- Activity:
Beginning at the top of the data below, write out every line exactly until you reach the line with "theorem loByte_toNat (w", and include that line.

- Task material:
-- ==== Sys2Proof/Machine/Bytes.lean ====
section
/-! DEFINITION. Byte order: a word from two bytes and back (00_scope.md R5, 20_memory.md R49). -/

namespace Sys2Proof.Machine

/-- `hi:lo`, the word `hi*256 + lo` (R5, R45). -/
def wordOf (hi lo : Byte) : Addr := hi ++ lo

/-- `(w / 256) mod 256` (R27). -/
def hiByte (w : Addr) : Byte := w.extractLsb' 8 8

/-- `w mod 256` (R27). -/
def loByte (w : Addr) : Byte := w.extractLsb' 0 8

/-- R5: `zext_16` of a byte. -/
def zext16 (b : Byte) : Addr := b.setWidth 16

end Sys2Proof.Machine
end

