-- ==== Sys2Proof/Laws/Bytes.lean ====
section
/-! SUPPORT. Taking a word apart and putting it together (20_memory.md R45, R49). -/

namespace Sys2Proof.Machine

/-- R45: `high*256 + low`. -/
theorem wordOf_toNat (hi lo : Byte) : (wordOf hi lo).toNat = hi.toNat * 256 + lo.toNat := by
  rw [wordOf, BitVec.toNat_append, Nat.shiftLeft_eq, Nat.mul_comm hi.toNat (2 ^ 8), ← Nat.two_pow_add_eq_or_of_lt lo.isLt]

/-- R27: `(w / 256) mod 256`. -/
theorem hiByte_toNat (w : Addr) : (hiByte w).toNat = w.toNat / 256 % 256 := by
  rw [hiByte, BitVec.extractLsb'_toNat, Nat.shiftRight_eq_div_pow]

/-- R27: `w mod 256`. -/
theorem loByte_toNat (w : Addr) : (loByte w).toNat = w.toNat % 256 := by
  rw [loByte, BitVec.extractLsb'_toNat, Nat.shiftRight_eq_div_pow, Nat.pow_zero, Nat.div_one]

@[simp] theorem wordOf_hiByte_loByte (w : Addr) : wordOf (hiByte w) (loByte w) = w := by
  have h := w.isLt
  apply BitVec.eq_of_toNat_eq
  rw [wordOf_toNat, hiByte_toNat, loByte_toNat]
  omega

@[simp] theorem hiByte_wordOf (hi lo : Byte) : hiByte (wordOf hi lo) = hi := by
  have h := hi.isLt
  have h' := lo.isLt
  apply BitVec.eq_of_toNat_eq
  rw [hiByte_toNat, wordOf_toNat]
  omega

@[simp] theorem loByte_wordOf (hi lo : Byte) : loByte (wordOf hi lo) = lo := by
  have h' := lo.isLt
  apply BitVec.eq_of_toNat_eq
  rw [loByte_toNat, wordOf_toNat]
  omega

@[simp] theorem zext16_toNat (b : Byte) : (zext16 b).toNat = b.toNat := by
  rw [zext16, BitVec.toNat_setWidth, Nat.mod_eq_of_lt (Nat.lt_trans b.isLt (by decide))]

end Sys2Proof.Machine
end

- Solution:
-- ==== Sys2Proof/Machine/Bytes.lean ====
section
/-! DEFINITION. Byte order: a word from two bytes and back (00_scope.md R5, 20_memory.md R49). -/

namespace Sys2Proof.Machine

/-- `hi:lo`, the word `hi*256 + lo` (R5, R45). -/
def wordOf (hi lo : Byte) : Addr := hi ++ lo

/-- `(w / 256) mod 256` (R27). -/
def hiByte (w : Addr) : Byte := w.extractLsb' 8 8

/-- `w mod 256` (R27). -/
def loByte (w : Addr) : Byte := w.extractLsb' 0 8

/-- R5: `zext_16` of a byte. -/
def zext16 (b : Byte) : Addr := b.setWidth 16

end Sys2Proof.Machine
end

-- ==== Sys2Proof/Laws/Bytes.lean ====
section
/-! SUPPORT. Taking a word apart and putting it together (20_memory.md R45, R49). -/

namespace Sys2Proof.Machine

/-- R45: `high*256 + low`. -/
theorem wordOf_toNat (hi lo : Byte) : (wordOf hi lo).toNat = hi.toNat * 256 + lo.toNat := by
  rw [wordOf, BitVec.toNat_append, Nat.shiftLeft_eq, Nat.mul_comm hi.toNat (2 ^ 8), ← Nat.two_pow_add_eq_or_of_lt lo.isLt]

/-- R27: `(w / 256) mod 256`. -/
theorem hiByte_toNat (w : Addr) : (hiByte w).toNat = w.toNat / 256 % 256 := by
  rw [hiByte, BitVec.extractLsb'_toNat, Nat.shiftRight_eq_div_pow]

/-- R27: `w mod 256`. -/
theorem loByte_toNat (w : Addr) : (loByte w).toNat = w.toNat % 256 := by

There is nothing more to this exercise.